Hemoglobin is toxic to motor neurons [54
] and neural cells expressing different SOD1 mutants [67
] in vitro through iron-dependent oxidative injury. In mouse models of ALS [46
] and in pericyte-deficient mice with disrupted PDGFRβ signaling in pericytes [63
], BSCB disruption with erythrocyte extravasation and/or motor neuron accumulation of extravasated plasma-proteins such as thrombin and fibrin precedes motor neuron injury. Whether small foci of extravasated erythrocytes can contribute to motor neuron injury in the spinal cord of ALS patients, and whether extravasated proteins (e.g., fibrin, thrombin) localize on the surface or inside motor neurons in human ALS, as found in cortical and/or motor neurons in pericyte-deficient mice [4
] or transgenic apolipoprotein E4-expressing mice [7
], require future experimental investigation.
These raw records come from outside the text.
-- ==== Sys2Proof/Machine/Mix.lean ====
section
/-! DEFINITION. The summer's commands (42_mixer.md). -/

namespace Sys2Proof.Machine

/-- What `MIX.PREPROCESS` and `MIX.POSTPROCESS` clear in a channel (42_mixer.md R250, R252; 10_state.md R49 to R52). -/
def clearChannel (q : Port) : Port := { q with buf := [], lastSeen := none, minFull := none, lastFc := none }

/-- `MIX.PREPROCESS` (42_mixer.md R250). -/
def execMixPreprocess (s : State) : Outcome :=
  if s.mix.running then raise .state s
  else
    finish 0 [] ((s.mapMix fun m =>
      { m with runRate := m.rate, runNch := m.nch, lastNow := none, bypass := none, running := true }).mapPorts clearChannel)

/-- The tick time does not go back (42_mixer.md R253). -/
def timeGoesBack (now : BitVec 64) (s : State) : Bool :=
  match s.mix.lastNow with
  | none => false
  | some t => decide (now.toNat < t.toNat)

/-- `MIX.TICK now` (42_mixer.md R253; the order of the checks, 60_exceptions.md R307). -/
def execMixTick (now : BitVec 64) (s : State) : Outcome :=
  if !s.mix.running then raise .state s
  else if timeGoesBack now s then raise .illegal s
  else finish 0 [] (tickSteps now s)

/-- `MIX.POSTPROCESS` (42_mixer.md R252). -/
def execMixPostprocess (s : State) : Outcome :=
  if !s.mix.running then raise .state s
  else finish 0 [] ((s.mapMix fun m => { m with bypass := none, running := false }).mapPorts clearChannel)

/-- `MIX.SETRATE r` (42_mixer.md R257). -/
def execMixSetRate (r : BitVec 32) (s : State) : Outcome :=
  if r = 0 ∨ r.toNat % s.cfg.rateStep ≠ 0 then raise .rejected s
  else finish 0 [] (s.mapMix fun m => { m with rate := r })

/-- `MIX.GETRATE` (42_mixer.md R254). -/
def execMixGetRate (s : State) : Outcome := finish s.mix.rate [] s

/-- `MIX.SETNCH n` (42_mixer.md R255). -/
def execMixSetNch (n : BitVec 16) (s : State) : Outcome :=
  if n = 0 ∨ s.cfg.maxNch < n.toNat then raise .rejected s
  else finish 0 [] (s.mapMix fun m => { m with nch := n })

/-- `MIX.GETNCH` (42_mixer.md R256). -/
def execMixGetNch (s : State) : Outcome := finish (s.mix.nch.zeroExtend 32) [] s

/-- `MIX.SETCONF en` (42_mixer.md R249). -/
def execMixSetConf (en : Bool) (s : State) : Outcome := finish 0 [] (s.mapMix fun m => { m with conf := en })

/-- `MIX.SETACTIVE p, en` (42_mixer.md R247). -/
def execMixSetActive (port : Byte) (en : Bool) (s : State) : Outcome :=
  withPort port s fun p => finish 0 [] (s.mapPort p fun q => { q with active := en })

/-- `MIX.SETOUTPUT p, en` (42_mixer.md R248). -/
def execMixSetOutput (port : Byte) (en : Bool) (s : State) : Outcome :=
  withPort port s fun p => finish 0 [] (s.mapPort p fun q => { q with outEn := en })

/-- `MIX.SETMASTER p`, a no-op (42_mixer.md R258). -/
def execMixSetMaster (port : Byte) (s : State) : Outcome := withPort port s fun _ => finish 0 [] s

/-- `MIX.PUSH p, [d]` (42_mixer.md R259). -/
def execMixPush (port : Byte) (d : Bytes) (s : State) : Outcome :=
  withPort port s fun p =>
    if fits s.cfg.mixInqCap ((s.port p).inq.length + 1) then
      finish 0 [] (s.mapPort p fun q => { q with inq := q.inq ++ [d] })
    else raise .full s

/-- `MIX.POP p` (42_mixer.md R260). -/
def execMixPop (port : Byte) (s : State) : Outcome :=
  withPort port s fun p =>
    match (s.port p).outq with
    | [] => raise .empty s
    | d :: more => finish 0 d (s.mapPort p fun q => { q with outq := more })

end Sys2Proof.Machine
end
Perivascular hemosiderin deposits account for perivascular hypointensities of T2*-weighted MRI analysis utilized clinically for the detection of intracerebral microhemorrhage [27
]. The small size of spinal cord hemosiderin deposits as described in the present study may pose a significant barrier to the sensitivity and specificity of conventional T2*-weighted MRI imaging pulse sequences in human subjects [27
]. Therefore, MRI studies in ALS patients should be interpreted with caution [68
]. For example, one brain MRI study failed to detect microhemorrhages that were <100 μm in diameter in a small number of ALS patients [59
], possibly due to limited resolution of imaging [27
]. Future studies are needed combining MRI and histopathologic analyses to better optimize pulse sequences for the detection of perivascular hemosiderin deposits in ALS patients, especially in the spinal cord, which has yet to be investigated. Whether ALS patients develop BBB disruption with erythrocyte extravasation, hemosiderin deposition, and/or pericyte reductions in motor cortex and affected brainstem motor nuclei remains to be seen.
Greater than 99 % of circulating iron is bound to hemoglobin [23
] and, therefore likely contributes to previously reported elevations in CNS iron in human ALS [35
]. In addition, we demonstrate accumulation of plasma-derived proteins including IgG, fibrin and thrombin. At present, it is unclear as to whether the presence of vascular disruption alters the clinical course of ALS cases. A possible limitation of any study of human spinal cord tissues is the post-mortem sampling, with results reflecting an end-stage process. Thus, experimental models are needed to better characterize ALS-associated vascular dysfunction and determine whether exacerbating or mitigating the BSCB breakdown and erythrocyte extravasation in accepted experimental models of ALS contributes to motor neuron injury and disease progression during ALS pathogenesis. Sensitive biomarkers should be investigated that detect ALS pericyte reductions and capillary leakage present in spinal cord tissues. Larger studies and continued development of technologies to detect spinal cord microvascular changes hold considerable promise in deducing whether vascular disruption may represent an important variant of ALS and guide therapeutic development accordingly.